How we keep AI specimens contained while enabling genuine research. Zero trust, defense in depth, and paranoia as a service.

⚠️ Threat Model

We assume adversarial conditions and design accordingly.

ThreatRiskMitigation
Specimen escapes container HIGH Network isolation, no internet, blocked syscalls
Agent executes malicious code HIGH SecureClaw defanging, no code execution capability
Prompt injection via Wikipedia MEDIUM Frozen Wikipedia snapshots, no live content
Inter-tank communication MEDIUM Isolated networks per tank, no shared storage
Data exfiltration MEDIUM No outbound network, logging all activity
Visitor tank abuse HIGH THE BOUNCER, rate limiting, session banning

🔒 Zero Trust

We don't trust anything — not the specimens, not the infrastructure, not the prompts.

Implementation: Every component is isolated. Network access is deny-by-default. Authentication required for all daemon communication. No implicit trust between tanks.

📦 Principle of Least Privilege

Each component gets exactly what it needs and nothing more.

Implementation: Tanks can only reach Kiwix + Ollama. Daemons have scoped permissions. No root access in containers. Read-only filesystem where possible.

🏰 Defense in Depth

Multiple layers of security. If one fails, others catch it.

Implementation: Container isolation + network isolation + application-level restrictions + monitoring + alerting. Five layers minimum.

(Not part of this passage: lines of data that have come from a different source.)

/-- A port in use (03 R59-R63). `typ` is the code of R393; lanes are numbered 0-63 line, 64-127 system. -/
structure Port where
  typ : Nat := 0
  first : Nat := 0
  lanes : Nat := 0
  mask : BitVec 16 := 0
  phys : Nat := 0
  owner : Nat := 0
  created : Time := 0
  rxF : PortFrame := {}
  txF : PortFrame := {}
  fr : Framer := {}
  sdh : SdhPort := {}
  otn : OtnPort := {}
  eth : EthPort := {}
  flx : FlexePort := {}
  partner : List Partner := []
  fecs : Tbl FecLane := []
  fecOut : Bool := false
  tx : TxSig := .normal
  backward : Bool := false
  entered : Bool := false
deriving DecidableEq, Repr

/-! ### Tributaries (07) -/

/-- An elastic store's place and pointers (07 R173 W15-W18). -/
structure Es where
  base : Nat := 0
  size : Nat := 0
  wr : Nat := 0
  rd : Nat := 0
deriving DecidableEq, Repr

/-- GFP delineation states (07 R173 W22). -/
inductive Delin where
  | hunt
  | presync
  | sync
deriving DecidableEq, Repr

/-- A fine-grain carrier's receiver and transmitter (06 R156-R161). Maps hold an owner per assignable position. -/
structure FgCar where
  st : IlfSt := .hunt
  run : Nat := 0
  absent : Nat := 0
  expSeq : Nat := 0
  loa : Bool := false
  bank : Bool := false
  nextAm : Option Bool := none
  maps : List (Option (List Nat)) := [none, none]
  asm : List Nat := []
  cur : Option (Bool × List Nat) := none
  curRun : Nat := 0
  crRx : Bool := false
  caTx : Bool := false
  txBank : Bool := false
  txMaps : List (List Nat) := [[], []]
  cr : Bool := false
  ms : Bool := false
  caOk : Bool := false
  change : Option (Nat × Nat × Time) := none
  timeouts : Cnt := 0
  carrierId : Octet := 0
  rxCarrierId : Octet := 0
deriving DecidableEq, Repr

/-- An ODUflex resize in progress (07 R188). -/
structure Resize where
  handle : Nat
  old : Nat
  new : Nat
  step : Nat
deriving DecidableEq, Repr

/-- A stream-segment receiver of a container (07 R185). -/
structure SegRx where
  exp : Nat := 0
  held : Nat := 0
deriving DecidableEq, Repr

/-- Drain of a stopped tributary (07 R189-R191). -/
structure Drain where
  since : Time
  delete : Option Nat
deriving DecidableEq, Repr

/-- What a container of blocks sends (06 R155, R158): its last block, the BAS and APS of a terminated MTN path, the blocks since
the last BAS, and the counter FG_OCODE_CONFLICT. -/
structure BlkTx where
  out : Option Block66 := none
  bas : Option BasBlock := none
  aps : Word := 0
  since : Nat := 0
  ocodes : Cnt := 0
deriving DecidableEq, Repr

/-- A tributary context (07 R172, R173) with its filter memory. Fields bear the names of the context words;
`unit` is the owner as a unit ID of R417. `txEn`, `txOpts`, `txTol`, `txMin` and `txMax` are the transmit direction's
halves of enabled, opts, clock_tol, cm_min and cm_max, which differ between the boundaries of the two directions
(02 R46). W1 role and W9 are views of the children and connections (`isTerminated`,
`xcKindOf`, `peerOf`). -/
structure Trib where
  typ : Nat := 0
  method : Nat := 0
  enabled : Bool := true
  txEn : Bool := true
  rxOn : Bool := true
  txOn : Bool := true
  migrating : Bool := false
  parent : Nat := 0
  port : Option Nat := none
  rate : Nat := 0
  pos : Word := 0
  au : Nat := 0
  tsMap : List Word := []
  tol : Nat := 0
  mOct : Nat := 0
  opts : BitVec 12 := 0
  txOpts : BitVec 12 := 0
  txTol : Nat := 0
  pServer : Nat := 0
  cmMin : Nat := 0
  segOct : Nat := 0
  cmMax : Nat := 0
  cmFrac : Nat := 0
  txMin : Nat := 0
  txMax : Nat := 0
  cmRx : Nat := 0
  sumRx : Nat := 0
  jcRx : Nat := 0
  cmTx : Nat := 0
  acc : Int := 0
  sumTx : Nat := 0
  jcTx : Nat := 0
  esRx : Es := {}
  esTx : Es := {}
  rxF : PortFrame := {}
  txF : PortFrame := {}
  fr : Framer := {}
  mf : MfAlign := {}
  ptr : PtrRx := {}
  ptrTx : PtrTx := {}
  delin : Delin := .hunt
  gfpFill : Nat := 0
  seqTx : Nat := 0
  segs : Tbl SegRx := []
  pli : Nat := 0
  chk : List Word := [0, 0, 0, 0]
  filt : Nat := 0
  poisonOut : Nat := 0
  discard : Nat := 0
  unit : Nat := 0xFF
  shadow : Nat := 0
  gen : BitVec 16 := 0
  owner : Nat := 0
  created : Time := 0
  lck : Bool := false
  drain : Option Drain := none
  badWords : List Nat := []
  poisoned : Bool := false
  pm : OhField := {}
  tcm : Tbl OhField := []
  traces : Tbl Trace := []
  ftfl : FiltL := {}
  psi : FiltL := {}
  pt : Filt := {}
  expPt : Option Nat := none
  structPt : Nat := 0
  msiBad : List Nat := []
  aps : Tbl Filt := []
  label : Filt := {}
  expLabel : Option Nat := none
  txLabel : Nat := 0
  jf : FiltL := {}
  rdiRun : Nat := 0
  rdiTx : Bool := false
  reiTx : Nat := 0
  oh : Tbl (Nat × Nat) := []
  txMfas : Octet := 0
  txBips : List (List Octet) := []
  txOh : Tbl (List Octet) := []
  tug3 : List Nat := []
  tug2 : List Nat := []
  h4 : MfAlign := {}
  just : List (List (Nat × Nat × Nat)) := []
  ohIn : List Octet := []
  pack : Packer := {}
  rxAcc : List LaneWord := []
  txAcc : List LaneWord := []
  swBip : Octet := 0
  entry : Nat := 0
  rewrites : List Nat := []
  txGot : Option Nat := none
  tuOut : List (List Octet) := []
  txPatch : List (Nat × List Octet) := []
  aisOut : List Octet := []
  aisB1 : Octet := 0
  txFrames : List (List Octet) := []
  cn : Nat := 0
  rxRes : List (Bool × Bool) := []
  txRes : List Bool := []
  mapJc : List Octet := []
  mapOut : List Octet := []
  gfpRx : Nat := 0
  gfpTx : Nat := 0
  segIn : List (List POct) := []
  jstHold : Nat := 0
  impBuf : List Octet := []
  tuMf : List (List POct) := []
  erdiRx : Filt := {}
  rfi : Bool := false
  connected : Bool := false
  cvOut : List Octet := []
  blk : BlkTx := {}
  basRun : Nat := 0
  csRun : Nat := 0
  iaeLeft : Nat := 0
  csfTime : Time := 0
  csfSent : Option Time := none
  impPkt : Bool := false
  fg : FgCar := {}
  resize : Option Resize := none
  bank : Nat := 0
  tx : TxSig := .normal
  backward : Bool := false
deriving DecidableEq, Repr

/-- One connection: destination fed by source, with the kind of R173 (07 R168). -/
structure Conn where
  src : Nat
  dst : Nat
  kind : Nat
deriving DecidableEq, Repr

/-! ### FIFOs and packet buffer (08) -/

/-- A FIFO (08 R195-R209, R214). The first `committed` entries are visible to the reader. `gapBad`: a count in `gap`
came poisoned; `unsure`: a poisoned gap marker was counted; `out`: words that the reader of a packet FIFO has taken of a
packet that it has not yet handed on. -/
structure Fifo where
  depth : Nat := 0
  entries : List LaneWord := []
  committed : Nat := 0
  last : LaneWord := 0xB700000000#40
  underrun : Bool := false
  under : Cnt := 0
  emptyRun : Bool := false
  gapFlag : Bool := false
  gap : Nat := 0
  drops : Cnt := 0
  dropRun : Bool := false
  overruns : Cnt := 0
  mark : Option Nat := none
  discarding : Bool := false
  stalled : Bool := false
  stalls : Cnt := 0
  poisonAny : Bool := false
  pktLen : Nat := 0
  lenIn : Option Word := none
  gapBad : Bool := false
  unsure : Bool := false
  out : List LaneWord := []
deriving DecidableEq, Repr

/-- A watermark group (08 R210-R212). -/
structure WGroup where
  high : Nat := 0
  low : Nat := 0
  pfc : Option (Nat × Nat) := none
  members : List (Nat × Bool × Nat) := []
  on : Bool := false
deriving DecidableEq, Repr

/-- A packet-buffer bank's compatibility reader (08 R215-R220): what it expects, and the packet being rebuilt. -/
inductive PbExpect where
  | control
  | data (left : Nat) (len : Nat) (poison : Bool) (read : List LaneWord)
  | gapCount
  | skip
deriving DecidableEq, Repr

structure PbBank where
  corr : Cnt := 0
  uncorr : Cnt := 0
  expect : PbExpect := .control
  out : List LaneWord := []
deriving DecidableEq, Repr

/-! ### Scheduling (12) -/

inductive QKind where
  | strict
  | cbs
  | deferrable
  | bestEffort
deriving DecidableEq, Repr

/-- A packet in a queue (12 R287, R300): length, commit time, the gap marker that precedes it (its count; 0 for none),
its lane words, the HBM channels that its granules lie in where it is spilled (01 R29), whether it is released and spilled,
and what it has counted at its head. -/
structure QPkt where
  len : Nat
  at_ : Time
  ws : List LaneWord := []
  chans : List Nat := []
  gap : Nat := 0
  released : Bool
  spilled : Bool
  heldGate : Bool := false
  heldPfc : Bool := false
deriving DecidableEq, Repr

/-- The parameters of R286. -/
structure QCfg where
  kind : QKind := .bestEffort
  spill : Bool := false
  weight : Nat := 1
  maxOct : Nat := 1048576
  quota : Nat := 1048576
  yellow : Nat := 524288
  pir : Nat := 0
  pbs : Nat := 0
  slope : Nat := 0
  defer : Nat := 1000
  minRate : Nat := 0
  batchMax : Nat := 524288
deriving DecidableEq, Repr

/-- A class queue (12 R286-R303). `bucket` is in 2^-21 octet and full where it is none, `credit` in 2^-18 bit, both as
they stood at `upd`; `cnt` holds the counters of R303 by their place in its table. -/
structure Queue where
  cfg : Option QCfg := none
  pkts : List QPkt := []
  gap : Nat := 0
  deficit : Nat := 0
  bucket : Option Nat := none
  credit : Int := 0
  upd : Time := 0
  cnt : Tbl Cnt := []
  maxSoj : Nat := 0
  sojAt : Time := 0
  sojLen : Nat := 0
  maxDepth : Nat := 0
  depthAt : Time := 0
  paused : Option Time := none
  bank : Nat := 0
deriving DecidableEq, Repr

structure Gate where
  entries : List (Octet × Nat)
  start : Time
deriving DecidableEq, Repr

/-- A stream's scheduler (12 R284, R290-R297). `gateIdx` is the entry in force and `gateEnd` its end; `overrun` marks a
packet that started under an older list; `rr` is the class whose DWRR turn it is, `rrOpen` whether it has had its quantum. -/
structure Sched where
  hold : Bool := false
  gateEn : Bool := true
  queues : Tbl Queue := (List.range 8).map fun c => (c, { bank := c })
  busyUntil : Time := 0
  sending : Option Nat := none
  gate : Option Gate := none
  gateIdx : Nat := 0
  gateEnd : Time := 0
  rr : Nat := 7
  rrOpen : Bool := false
  lateStart : Cnt := 0
  outGap : Nat := 0
  overrun : Bool := false
deriving DecidableEq, Repr

/-- A policer (12 R289): rates in kb/s, buckets in 2^-21 octet as they stood at `upd`. -/
structure Policer where
  cir : Nat
  pir : Nat
  cbs : Nat
  pbs : Nat
  tc : Nat
  tp : Nat
  upd : Time
deriving DecidableEq, Repr

/-- The classifier of a source stream (12 R285, R289, R303), and the items that gap markers read from its PKT_IN announce
before its next packet (08 R204). -/
structure ClassMap where
  map : List Nat := [0, 1, 2, 3, 4, 5, 6, 7]
  dflt : Nat := 0
  pol : Tbl Policer := []
  yellow : Tbl Cnt := []
  red : Tbl Cnt := []
  gapIn : Nat := 0
deriving DecidableEq, Repr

🔗 Complete Network Isolation

No internet access. Period.

Docker Network Configuration
networks:
  tank-network:
    driver: bridge
    ipam:
      config:
        - subnet: 172.30.0.0/24
    internal: true  # No external access
    
# Allowed connections only:
# - kiwix:8080 (Wikipedia)
# - ollama:11434 (inference)

🤖 Agent "Defanging" (SecureClaw)

Agent architectures (Cain, Abel, Seth) have planning capabilities. We systematically disable dangerous functions.

SecureClaw Configuration
# Disabled capabilities for agent tanks:
capabilities:
  file_system: false      # No read/write to filesystem
  network_requests: false # No HTTP/HTTPS calls
  code_execution: false   # No eval, exec, subprocess
  shell_access: false     # No bash, sh, cmd
  memory_access: false    # No raw memory manipulation
  
# Allowed capabilities:
allowed:
  wikipedia_read: true    # Via Kiwix only
  ollama_inference: true  # Via proxy only
  logging: true           # Stdout only

Security Daemons

🛡️

THE GUARD

General security monitoring. OWASP LLM Top 10 compliance. Watches for anomalous behavior across all tanks. First line of defense.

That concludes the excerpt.